Referring again to FIGS. 1 and 3 to 5, the chatbot operation device 200 may next generate a sequential guide SG for the user to reach the answer data corresponding to the question data QD, and provide the generated sequential guide SG according to the style information SI (S400).

In other words, the query generation module 230 may generate the sequential guide SG for the user to reach the answer data corresponding to the question data QD based on the request for help data HD, and the output module 240 may transform the sequential guide SG according to the style information SI specified by the user, and provide the sequential guide SG_SI according to the style information to the user terminal 103.

In the following, the process of providing the sequential guide SG_SI according to the style information will be described with reference to FIGS. 9 to 10f.

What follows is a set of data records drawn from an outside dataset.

/-- R156: a key that has followed its bus keeps to it, whatever bus any key hears of next. -/
theorem Follows.stays {b b' : BusId} {m' : MapId} {k' : KeyId} (heard : hears s b m k cap) (talk : KeysTalk s u)
    (h : Follows s u m k b cap) : Follows s (announceToKey b' m' k' u) m k b cap := by
  by_cases hb : b' = b ∧ keyIx m k = keyIx m' k'
  · obtain ⟨rfl, hk⟩ := hb
    obtain ⟨rfl, rfl⟩ := keyIx_inj hk
    rw [announceToKey_heard (talk.hears_iff.2 heard), Follows, (reresolveKey_key ..).2, talk.tally]
  · have same : keyState (announceToKey b' m' k' u) m k = keyState u m k := by
      by_cases hk : keyIx m k = keyIx m' k'
      · refine announceToKey_stands fun cap' hc => hb ⟨?_, hk⟩
        have fn := (talk.hears_iff.1 hc).1.symm.trans heard.1
        injection fn
      · exact (announceToKey_key b' m' k' u).others _ hk
    rw [Follows, same]
    exact h

theorem Follows.comes {b : BusId} (heard : hears s b m k cap) (talk : KeysTalk s u) :
    Follows s (announceToKey b m k u) m k b cap := by
  rw [announceToKey_heard (talk.hears_iff.2 heard), Follows, (reresolveKey_key ..).2, talk.tally]

/-- R156: bus `b` announced to every key of one map. -/
def announceRow (b : BusId) (m : MapId) (s : State) : State := forFin 32 (fun k => announceToKey b m k) s

theorem announceBus_eq (s : State) (b : BusId) : announceBus s b = forFin 8 (announceRow b) s := rfl

theorem announceRow_keys (b : BusId) (m : MapId) (s : State) : KeysTalk s (announceRow b m s) :=
  .forFin (fun _ _ => (announceToKey_key ..).toKeysTalk) s

theorem Follows.row {b b' : BusId} {m' : MapId} (heard : hears s b m k cap) (talk : KeysTalk s u)
    (h : Follows s u m k b cap) : Follows s (announceRow b' m' u) m k b cap :=
  (forFin_induct (fun v => KeysTalk s v ∧ Follows s v m k b cap) _
    (fun k' _ h => ⟨h.1.trans (announceToKey_key b' m' k' _).toKeysTalk, h.2.stays heard h.1⟩) u ⟨talk, h⟩).2

theorem Follows.announced {b b' : BusId} (heard : hears s b m k cap) (talk : KeysTalk s u)
    (h : Follows s u m k b cap) : Follows s (announceBus u b') m k b cap := by
  rw [announceBus_eq]
  exact (forFin_induct (fun v => KeysTalk s v ∧ Follows s v m k b cap) _
    (fun m' _ h => ⟨h.1.trans (announceRow_keys b' m' _), h.2.row heard h.1⟩) u ⟨talk, h⟩).2

theorem announceRow_follows {b : BusId} (heard : hears s b m k cap) (talk : KeysTalk s u) :
    Follows s (announceRow b m u) m k b cap :=
  forFin_reaches (P := KeysTalk s) (Q := fun v => Follows s v m k b cap) k
    (fun k' _ h => h.trans (announceToKey_key b m k' _).toKeysTalk) (fun _ h => .comes heard h)
    (fun _ _ h hf => hf.stays heard h) talk

theorem announceBus_follows {b : BusId} (heard : hears s b m k cap) (talk : KeysTalk s u) :
    Follows s (announceBus u b) m k b cap := by
  rw [announceBus_eq]
  exact forFin_reaches (P := KeysTalk s) (Q := fun v => Follows s v m k b cap) m
    (fun m' _ h => h.trans (announceRow_keys b m' _)) (fun _ h => announceRow_follows heard h)
    (fun _ _ h hf => hf.row heard h) talk

end

/-! ### Every bus that changed -/

section
variable (l : List BusId) {s : State} {m : MapId} {k : KeyId}

theorem announced_keys (s : State) : KeysTalk s (l.foldl announceBus s) := .foldl announceBus_keys l s

theorem announced_follows {b : BusId} {cap : Nat} (hb : b ∈ l) (heard : hears s b m k cap) :
    (keyState (l.foldl announceBus s) m k).resolved = resolvePoints s.tally b cap :=
  foldl_reaches (P := KeysTalk s) (Q := fun u => Follows s u m k b cap) hb
    (fun u b' hu => hu.trans (announceBus_keys u b')) (fun _ hu => announceBus_follows heard hu)
    (fun _ _ hu hf => hf.announced heard hu) (.refl s)

theorem announced_stands (deaf : ∀ b ∈ l, ∀ cap, ¬hears s b m k cap) :
    keyState (l.foldl announceBus s) m k = keyState s m k :=
  (foldl_keeps (P := fun u => KeysTalk s u ∧ keyState u m k = keyState s m k) (fun u b hb h =>
    ⟨h.1.trans (announceBus_keys u b),
      (announceBus_stands fun cap hc => deaf b hb cap (h.1.hears_iff.1 hc)).trans h.2⟩) ⟨.refl s, rfl⟩).2

end

end Sys2Proof.Machine
end

section
/-! SUPPORT. The delivery of a switch point (O32). -/

namespace Sys2Proof.Machine

open Sys2Proof

/-! ### Targets, routes and buses (R37, R70, R149) -/

/-- R37: a target is reached when its distance behind the epoch is below 128. -/
theorem reached_epoch (e t : Epoch) : reached e (.epoch t) = decide ((e.toNat + 256 - t.toNat) % 256 < 128) := by
  have distance : (e - t).toNat = (e.toNat + 256 - t.toNat) % 256 := by
    rw [BitVec.toNat_sub]
    have := t.isLt
    have := e.isLt
    omega
  rw [reached, distance]

/-! ### The local bus (R153) -/

theorem bitsOf_succ (n : Nat) (p : Nat → Bool) : bitsOf (n + 1) p = bitsOf n p + if p n then 2 ^ n else 0 := by
  simp only [bitsOf, List.range_succ, List.foldl_append, List.foldl_cons, List.foldl_nil]
  split <;> rfl

theorem bitsOf_lt (n : Nat) (p : Nat → Bool) : bitsOf n p < 2 ^ n := by
  induction n with
  | zero => exact Nat.one_pos
  | succ n ih =>
    rw [bitsOf_succ, Nat.pow_succ]
    split <;> omega

/-- A set is what its indexes spell. -/
theorem testBit_bitsOf (n : Nat) (p : Nat → Bool) (i : Nat) : (bitsOf n p).testBit i = (decide (i < n) && p i) := by
  induction n with
  | zero => simp [bitsOf]
  | succ n ih =>
    have top : (bitsOf n p).testBit n = false := Nat.testBit_lt_two_pow (bitsOf_lt n p)
    rcases Nat.lt_trichotomy i n with h | rfl | h
    · have below : (bitsOf (n + 1) p).testBit i = (bitsOf n p).testBit i := by
        rw [bitsOf_succ]
        split
        · rw [Nat.add_comm, Nat.testBit_two_pow_add_gt h]
        · rfl
      rw [below, ih, decide_eq_true h, decide_eq_true (Nat.lt_succ_of_lt h)]
    · rw [bitsOf_succ, decide_eq_true (Nat.lt_succ_self i), Bool.true_and]
      cases p i
      · exact top
      · rw [if_pos rfl, Nat.add_comm, Nat.testBit_two_pow_add_eq, top, Bool.not_false]
    · have above : bitsOf (n + 1) p < 2 ^ i := (bitsOf_lt ..).trans_le (Nat.pow_le_pow_right (by decide) h)
      rw [Nat.testBit_lt_two_pow above, decide_eq_false (by omega), Bool.false_and]

theorem inSet_localBus (t : Tally) (id : Byte) : inSet (localBus t) id = true ↔
    ∃ i : GpiId, t.gpi[i].enable = true ∧ t.gpi[i].source = id ∧ (t.gpiState[i].cond = true ∨ t.gpiState[i].mark = true) := by
  have bit : inSet (localBus t) id = (List.finRange 16).any fun i =>
      gpiShows t.gpi[i] t.gpiState[i] && t.gpi[i].source.toNat == id.toNat := by
    rw [inSet, localBus, BitVec.getLsbD_ofNat, testBit_bitsOf]
    simp [id.isLt]
  rw [bit, List.any_eq_true]
  constructor
  · rintro ⟨i, -, h⟩
    simp only [gpiShows, Bool.and_eq_true, Bool.or_eq_true, beq_iff_eq] at h
    exact ⟨i, h.1.1, BitVec.eq_of_toNat_eq h.2, h.1.2⟩
  · rintro ⟨i, enabled, rfl, shows⟩
    refine ⟨i, List.mem_finRange i, ?_⟩
    rw [gpiShows, Bool.and_eq_true, Bool.and_eq_true, Bool.or_eq_true, beq_iff_eq]
    exact ⟨⟨enabled, shows⟩, rfl⟩

/-! ### Calls (R163) -/

theorem countedCalls (l : List Call) :
    ((l.map fun c => { c with remaining := c.remaining - 1 }).filter fun c => c.remaining != 0) =
      (l.filter fun c => 2 ≤ c.remaining).map fun c => { c with remaining := c.remaining - 1 } := by
  rw [List.filter_map]
  refine congrArg (List.map _) (List.filter_congr fun c _ => ?_)
  by_cases h : 2 ≤ c.remaining
  · simp [h]
    omega
  · simp [h]
    omega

FIG. 9 is a detailed flowchart of a step of providing the sequential guide of FIG. 5 according to the style information. FIGS. 10a to 10f are diagrams for describing a process of providing the sequential guide according to the style information in accordance with some embodiments of the present disclosure. Each step (S410 to S440) of FIG. 9 may be performed by the chatbot operation device 200 and the sub-components included therein shown in FIGS. 1 and 3.

Referring to FIGS. 1, 3 to 5, 9, and 10a to 10f, the query generation module 230 may include an embedding unit 231 that converts each of the question data QD, the solution data AD, and the concept information CI into embedding vectors (hereinafter referred to as “EV”), a comparison unit 232 that defines required information (hereinafter referred to as “RI”) based on the embedding conversion result, a determination unit 233 that determines deficiency information (hereinafter referred to as “DI”) based on the required information RI, and a generation unit 234 that generates a sequential guide SG based on the deficiency information DI.

First, the query generation module 230 may generate the required information RI related to the concepts required to solve the question (S410).

As some examples, the query generation module 230 may define the required information RI related to the concepts required to solve the question by comparing the question data QD with the solution data AD related to the answer to the question. For example, the query generation module 230 may determine at least one concept of a plurality of concepts (e.g., C_1 to C_5 in FIG. 4c) included in the concept information CI, which includes a predefined concept set and a concept tree, and sub-concepts included therein as the required information RI by comparing the question data QD with the solution data AD.

More particularly, the embedding unit 231 may convert each of the question data QD, the solution data AD, and the concept information CI into embedding vectors EV, thereby generating a question embedding vector EV_QD, a solution embedding vector EV_AD, and a concept embedding vector EV_CI. In other words, the embedding unit 231 may convert each of the question data QD, the solution data AD, and the concept information CI into embedding vectors EV, thereby generating the question embedding vector EV_QD, the solution embedding vector EV_AD, and the concept embedding vector EV_CI represented in embedding spaces (hereinafter referred to as “ES”).

In this case, each of the question embedding vector EV_QD, the solution embedding vector EV_AD, and the concept embedding vector EV_CI may be in the form of a set of a plurality of sub-vectors.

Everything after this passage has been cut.